The Winding Path

Counselling Services provided by Barb Zacharias

October 2010: Anger

Posted on Oct 15, 2010

The last months have brought grief, anger, and intentional rest. My encounters with anger were surprising, frustrating, and educational.

Some of the craziness of life can spill over and affect seemingly unrelated areas. At one point, I realized that if I did not deal with my anger it would consume me. The clue or red flag that my anger required my attention: it felt like poison coursing through my veins. Not a good sign—nor a good feeling.

So I had some inner work to do. This anger wasn’t going anywhere; and the longer I nursed it, the more consuming it became and started to affect my relationships with other people. What to do? For one, I had to acknowledge it. It was a very real part of my life. It didn’t help putting a lid on it—the steam built up pressure sure to cause an explosion. It also didn’t help to spew it all over those around me.

But I did need to figure out a way to direct it. I call this using anger for good rather than evil. While most of us would hardly consider ourselves evil nor our actions, it is a concise statement to help us focus our energies. I had to find a way to channel my anger into positive change. And then I had let go of it.

While it still angers me to remember what transpired, it no longer consumes me—and I can make the choice to ‘not go there’ when thoughts traipse through my mind. However, I did have to do something to address the problem in a tactful manner. To resort to violence or passive aggression generates more pain and suffering rather than alleviates it. It takes a bit more effort to control emotions while expressing them and address the underlying issue. In addressing the issue and my anger, my goal is to do so with self-respect as well as respect for the others involved. Keeping this in my mind helps curb the temper tantrum temptation.
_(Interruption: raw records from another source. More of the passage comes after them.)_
/-- An issued instruction keeps the canonical form when what it does to its run keeps it. -/
theorem issued_canon {i : Instr} {t : Tags} {body : Run → State → State} {s u : State} (h : s.canon = true)
    (hb : ∀ r v, v.canon = true → (body r v).canon = true) (e : issued i t body s = .next u) : u.canon = true := by
  unfold issued at e
  injection e with e
  subst e
  split
  · exact h
  · split
    · exact State.canon_raise h ..
    · split
      · exact issuedRun_canon h hb _
      · exact State.canon_raisePre (issuedRun_canon (State.canon_setPre h _) hb _)

theorem State.canon_closeIssue {s : State} (h : s.canon = true) : s.closeIssue.canon = true := by
  unfold State.closeIssue
  cases s.issue with
  | none => exact h
  | some iss => exact State.canon_congr (State.canon_close h ..) rfl rfl rfl

theorem issuedClosing_canon {i : Instr} {t : Tags} {body : Run → State → State} {s u : State} (h : s.canon = true)
    (hb : ∀ r v, v.canon = true → (body r v).canon = true) (e : issuedClosing i t body s = .next u) : u.canon = true :=
  issued_canon (State.canon_closeIssue h) hb e

/-- Every instruction whose result a lane is a function of its operands keeps the canonical form. -/
theorem alu_canon {i : Instr} {chk : Bool} {g : Run → Nat → Res} {s u : State} (h : s.canon = true)
    (e : alu i chk g s = .next u) : u.canon = true :=
  issued_canon h (fun r _ hv => State.canon_finish hv r _ _ _ _ _) e

end Sys2Proof.Machine
end

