-- ==== Sys2Proof/Tests/Slice0.lean ====
section
/-! SUPPORT. The model's own tests: words of the spec and words written out from its encoding tables, ill-formed words,
single steps, and a witness for the hypotheses of each statement. -/

namespace Sys2Proof.Machine

set_option Elab.async false

/-! ## Decoding (R165 to R173, and the layout of each instruction) -/

/-- Fields under the guard `(p15)`. -/
def o (la : BitVec 4) (d a b c : BitVec 8) (imm : BitVec 32) : Ops :=
  { g := { neg := false, p := 15 }, la := la, d := d, a := a, b := b, c := c, imm := imm }

/-- Fields under another guard. -/
def og (neg : Bool) (p : BitVec 4) (la : BitVec 4) (d a b c : BitVec 8) (imm : BitVec 32) : Ops :=
  { o la d a b c imm with g := { neg := neg, p := p } }

/-- The standard modifier with every field 0. -/
def m0 : StdMod := { ty := .s32, rnd := .rn, na := false, nb := false, aa := false, ab := false, sat := false, w := false }

/-- The words decode to these instructions, which are well formed. -/
def decodes (xs : List (Nat × Instr)) : Bool :=
  xs.all fun x => decodeTableWord 96 x.1 == some x.2 && x.2.wf

/-- Words of the control family. -/
def words_control : List (Nat × Instr) := [
    (0x0001FE1E1E1E000000000000, .nop (o 0 0xF0 0xF0 0xF0 0xF0 0x0)),
    (0x0041FE1E1E1E000000000002, .bra (o 0 0xF0 0xF0 0xF0 0xF0 0x2)),
    (0x0081FE007E1E000300000140, .brx (o 0 0xF0 0x03 0xF0 0xF0 0x140) { n := 3 }),
    (0x00C1FE1E1E1E0000FFFFFFF0, .call (o 0 0xF0 0xF0 0xF0 0xF0 0xFFFFFFF0)),
    (0x0101FE185E1E00FF00000080, .callx (o 0 0xF0 0xC2 0xF0 0xF0 0x80) { n := 255 }),
    (0x0141FE1D7E1E000000000000, .ret (o 0 0xF0 0xEB 0xF0 0xF0 0x0)),
    (0x01805E1E1E1E000000000000, .exit (og false 2 0 0xF0 0xF0 0xF0 0xF0 0x0)),
    (0x01C1FE189E1E000000000000, .reconv (o 0 0xF0 0xC4 0xF0 0xF0 0x0)),
    (0x02023E1E1E1E000000000000, .yield (og true 1 0 0xF0 0xF0 0xF0 0xF0 0x0)),
    (0x0241FE1FFE1E000200000080, .bar (o 0 0xF0 0xFF 0xF0 0xF0 0x80) { i := 2 }),
    (0x0281FE18BE1E000300000000, .cbar (o 0 0xF0 0xC5 0xF0 0xF0 0x0) { i := 3 }),
    (0x02C1FE1E1E1E000000000007, .trap (o 0 0xF0 0xF0 0xF0 0xF0 0x7)),
    (0x0301FE1E1E1E000000000001, .bkpt (o 0 0xF0 0xF0 0xF0 0xF0 0x1)),
    (0x0341E01E1E1E000000000000, .elect (o 0 0x00 0xF0 0xF0 0xF0 0x0)),
    (0x0381FE1E1E1E000100000000, .hret (o 0 0xF0 0xF0 0xF0 0xF0 0x0) { b := true })]

theorem test_decode_control : decodes words_control = true := by decide +kernel

/-- Words of the integer family. -/
def words_integer : List (Nat × Instr) := [
    (0x100040205FFE000000000007, .iadd (og false 2 0 0x01 0x02 0xFF 0xF0 0x7) m0),
    (0x1041E04080DE041200000000, .isub (o 0 0x02 0x04 0x06 0xF0 0x0) { m0 with ty := .s64, nb := true, sat := true }),
    (0x1081E0E0207E000000000000, .imul (o 0 0x07 0x01 0x03 0xF0 0x0) m0),
    (0x10C1E038407E020000000000, .imulh (o 0 0x01 0xC2 0x03 0xF0 0x0) { m0 with ty := .ui32 }),
    (0x1101E0204060942000000000, .imad (o 0 0x01 0x02 0x03 0x04 0x0) { m0 with ty := .s16, na := true }),
    (0x1141E2802040C20000000000, .imadw (o 0 0x14 0x01 0x02 0x06 0x0) { m0 with ty := .ui32 }),
    (0x1189E060205E000000000000, .idiv (o 2 0x03 0x01 0x02 0xF0 0x0) m0),
    (0x11FDE060205E020000000000, .irem (o 15 0x03 0x01 0x02 0xF0 0x0) { m0 with ty := .ui32 }),
    (0x1201E0205E1E180000000000, .iabs (o 0 0x01 0x02 0xF0 0xF0 0x0) { m0 with ty := .s8 }),
    (0x1241F8385E1E040000000000, .ineg (o 0 0xC1 0xC2 0xF0 0xF0 0x0) { m0 with ty := .s64 }),
    (0x1281E020407E1A0000000000, .imin (o 0 0x01 0x02 0x03 0xF0 0x0) { m0 with ty := .ui8 }),
    (0x12C1E0205FFE0000FFFFFFFF, .imax (o 0 0x01 0x02 0xFF 0xF0 0xFFFFFFFF) m0),
    (0x1301E020407E008000000000, .icmp (o 0 0x01 0x02 0x03 0xF0 0x0) { ty := .s32, cmp := .lt, na := false, nb := false, aa := false, ab := false, comb := .none }),
    (0x1301E040BFE0200300000000, .icmp (o 0 0x02 0x05 0xFF 0x01 0x0) { ty := .s32, cmp := .eq, na := false, nb := false, aa := false, ab := false, comb := .xor }),
    (0x1341E0204060820000000000, .isel (o 0 0x01 0x02 0x03 0x04 0x0) { m0 with ty := .ui32 }),
    (0x1381E0204060980000000000, .idp4 (o 0 0x01 0x02 0x03 0x04 0x0) { m0 with ty := .s8 })]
Our anger can stem from a lot of different things: disappointment, frustration, blocked goals, unmet expectations, being hurt, wronged in some manner, wrongfully accused, violated, broken trust, unfairness, righteous indignation, global concerns, local issues, backlog of unaddressed emotions, and the list goes on. Some matters are more easily addressed than others. But regardless of the precipitating event to our anger, each of us is responsible for our own responses, actions, and repercussions.

So my point? We can deal with our anger in ways that cause further damage, or we can find alternative solutions that produce positive change. This often requires some thought, patience, courage, and being mindful of our own needs as well as of those around us. Anger is an effective indicator that something requires attention. It may take some digging to unearth the real, underlying cause; but in doing so, we free ourselves to move on to other things—especially if we take the time to direct our angry energy into positive change.

My challenge to you this month is to join me in my attempts to use anger for good, as a motivator to make positive change. What changes are in store for you if you attend to what makes you angry?